ByJG\TextClassifier\NaiveBayes\NaiveBayes is the multi-class Naive Bayes text classifier.

Constructor

new NaiveBayes(
StorageInterface $storage,
LexerInterface $lexer,
ConfigNaiveBayes $config = new ConfigNaiveBayes(),
?LlmInterface $llm = null,
?ConfigLlm $configLlm = null,
)
ParameterTypeDescription
$storageByJG\TextClassifier\NaiveBayes\Storage\StorageInterfacePersistence backend
$lexerByJG\TextClassifier\Lexer\LexerInterfaceTokeniser
$configConfigNaiveBayesSmoothing parameters (optional)
$llmLlmInterface|nullOptional LLM for low-confidence escalation
$configLlmConfigLlm|nullLLM escalation thresholds (defaults apply when null)

Methods

train()

public function train(string $text, string $category): void

Trains the classifier with $text as an example of $category. The category is created automatically if it does not exist.

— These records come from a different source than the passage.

-- ==== Sys2Proof/Machine/Regs.lean ====
section
/-! DEFINITION. The register fields and indirect tables of the spec, transcribed from the field tables of files 02 to 17
(bits, access type, reset value); a field is named REGISTER_field, a table field TABLE_field. -/

namespace Sys2Proof.Machine

/-- The access types of Table SCP-4 (file 00, R10). -/
inductive Access where
  | rw | ro | rv | ws | w1p | rl | rsh | wo
  deriving DecidableEq, Repr

/-- One field of a register: the offset of its register within a page, its bits, access type and reset value (R6, R10).
A field of a 64-bit pair is placed at the offset of the _LO word and may run to bit 63 (R64). `aon`: kept across RESET_N
(R7). `smOnly`: only the stage manager's writes have effect. `perMaster`: requester state, one value per master (R55). -/
structure Field where
  off : Nat
  hi : Nat
  lo : Nat
  acc : Access
  reset : Nat
  aon : Bool := false
  smOnly : Bool := false
  perMaster : Bool := false
  deriving DecidableEq, Repr

/-- The width of a field in bits. -/
def Field.width (f : Field) : Nat := f.hi - f.lo + 1

/-- The page types of Tables REG-2 to REG-4 (R50). -/
inductive PageType where
  | chipId | mode | flt | log | tim | csu | hst | bxm | sdp | cbb | chk | prt | plb | box | fwm | rgn | fyt | fyr | fyl | sel | ohq | epi | isl | lln | fec | otu | odi | ode | mpt | dmp | map | eth | wng | hbm
  deriving DecidableEq, Repr

/-- The page type code of Tables REG-2 to REG-4. -/
def PageType.code : PageType → Nat
  | .chipId => 0x01
  | .mode => 0x02
  | .flt => 0x03
  | .log => 0x04
  | .tim => 0x05
  | .csu => 0x06
  | .hst => 0x07
  | .bxm => 0x08
  | .sdp => 0x09
  | .cbb => 0x0A
  | .chk => 0x0B
  | .prt => 0x0C
  | .plb => 0x0D
  | .box => 0x0E
  | .fwm => 0x0F
  | .rgn => 0x20
  | .fyt => 0x21
  | .fyr => 0x22
  | .fyl => 0x23
  | .sel => 0x24
  | .ohq => 0x25
  | .epi => 0x26
  | .isl => 0x27
  | .lln => 0x30
  | .fec => 0x31
  | .otu => 0x32
  | .odi => 0x33
  | .ode => 0x34
  | .mpt => 0x35
  | .dmp => 0x36
  | .map => 0x37
  | .eth => 0x38
  | .wng => 0x40
  | .hbm => 0x41
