/-- The live FEC counters stand on a page of their own; the FEC page's registers hold the last snapshot (R109). -/
def fecLive (n : Nat) : Nat := pgFec n + 65536 * 1000

/-- Event bits of an LLN page (R121). -/
def llnLos : Nat := 0
def llnCdrUnlock : Nat := 1
def llnCwUnlock : Nat := 2
def llnTrained : Nat := 3
def llnTrialCeiling : Nat := 4
def llnMarginLow : Nat := 5
def llnSkewExceeded : Nat := 6
def llnPrbsLockLost : Nat := 7

/-- The lane cell runs: enabled, its block's region not in RESET, no physical lane claimed twice (R119). -/
def State.laneRuns (s : State) (n : Nat) : Bool :=
  s.rdb (pgLln n) PAGE_CTRL_run && !s.rdb (pgLln n) LLN_STATUS_swap_conflict && decide (s.region (laneRegion n) ≠ rgnReset) &&
  decide (s.mode ≠ modeDark)

/-- The clock unit of a lane's group: LGt on CSU page 1 + t. -/
def laneCsu (n : Nat) : Nat := pgCsu (1 + n / 8)

/-- Unit LGt is locked and ungated (R97, R120). -/
def State.laneClock (s : State) (n : Nat) : Bool := s.rdb (laneCsu n) CSU_STATUS_locked && !s.rdb (laneCsu n) CSU_STATUS_gated

/-- The lane's committed type equals the reference type of its group (R97; file 12, R411). -/
def State.laneTypeOk (s : State) (n : Nat) : Bool := decide (s.laneType n = (s.csus.get {} (1 + n / 8)).refType)

/-- The transmitter is on (R120); otherwise it is in electrical idle, as it is from a change of type or rate until the lane has
adapted again (R88). -/
def State.laneTransmits (s : State) (n : Nat) : Bool :=
  s.laneRuns n && s.rdb (pgLln n) LLN_TX_EN_tx_en && s.laneClock n && !(s.lane n).retrain

/-! ### Balls, loopbacks and test patterns -/

/-- The physical lanes that a running lane uses in one direction. -/
def State.lanePhys (s : State) (n : Nat) : Nat × Nat :=
  (((s.lane n).rxPhys).getD (n % 4), ((s.lane n).txPhys).getD (n % 4))

/-- The balls of a lane, receive and transmit: 32 r + 4 b + p (R119). -/
def State.laneBalls (s : State) (n : Nat) : Nat × Nat := (n / 4 * 4 + (s.lanePhys n).1 % 4, n / 4 * 4 + (s.lanePhys n).2 % 4)

/-- Levels leave on a lane's transmit balls, unless its transmitter is idle (R119, R120). -/
def State.putLevels (s : State) (n : Nat) (levels : List Nat) : State :=
  if s.laneTransmits n then s.emit (.line (s.laneBalls n).2 (invertLevels (s.lane n).txInv levels)) else s

def State.prbsOf (s : State) (k : Nat) : Prbs := s.prbs.get {} k
def State.setPrbs (s : State) (k : Nat) (f : Prbs → Prbs) : State := { s with prbs := s.prbs.upd {} k f }

/-- The next n levels of a generator (R115); it starts from a register of ones (DESIGN CHOICE, log 102). -/
def State.genLevels (s : State) (key code n : Nat) : List Nat × State :=
  let reg := (s.prbsOf key).gen
  let (bs, reg) := prbsBits code (2 * n) (if reg = 0 then prbsSeed code else reg)
  (pam4 bs, s.setPrbs key (fun x => { x with gen := reg }))

/-- What a lane's transmitter makes of its own data (R115, R117): the generator replaces all of it; near loopback returns it to
the lane's receiver and drives the balls only with near_drive = 1; far loopback discards it. -/
def State.sendLane (s : State) (n : Nat) (own : List Nat) : State :=
  let l := s.lane n
  let (data, s) := if l.genEff then s.genLevels n l.patEff own.length else (own, s)
  if l.lbEff = 1 then
    let s := s.setLane n (fun l => { l with loop := data })
    if s.rdb (pgLln n) LLN_LB_near_drive then s.putLevels n data else s
  else if l.lbEff = 2 then s
  else s.putLevels n data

  • Increments the document count for $category by 1
  • Increments the token count for each unique token in $text, scaled by its occurrence count

untrain()

public function untrain(string $text, string $category): void

Reverses a previous train() call. Decrements document and token counts. If a category's document count reaches zero, it is removed from storage.

getCategories()

public function getCategories(): array<string>

Returns the list of categories currently present in storage.

classify()

public function classify(string $text): ?ClassificationResult

Classifies $text and returns a ClassificationResult, or null when no categories have been trained yet.

Return valueMeaning
ClassificationResultClassification succeeded
nullNo categories trained, or only one category exists (one-vs-rest requires ≥ 2)
$result = $nb->classify('machine learning algorithms');

echo $result->choice; // 'tech'
echo $result->score; // 0.91

When an LLM is injected and autoLearn=true, the model is retrained on the LLM decision before returning. statScores always reflects the raw score before any LLM involvement.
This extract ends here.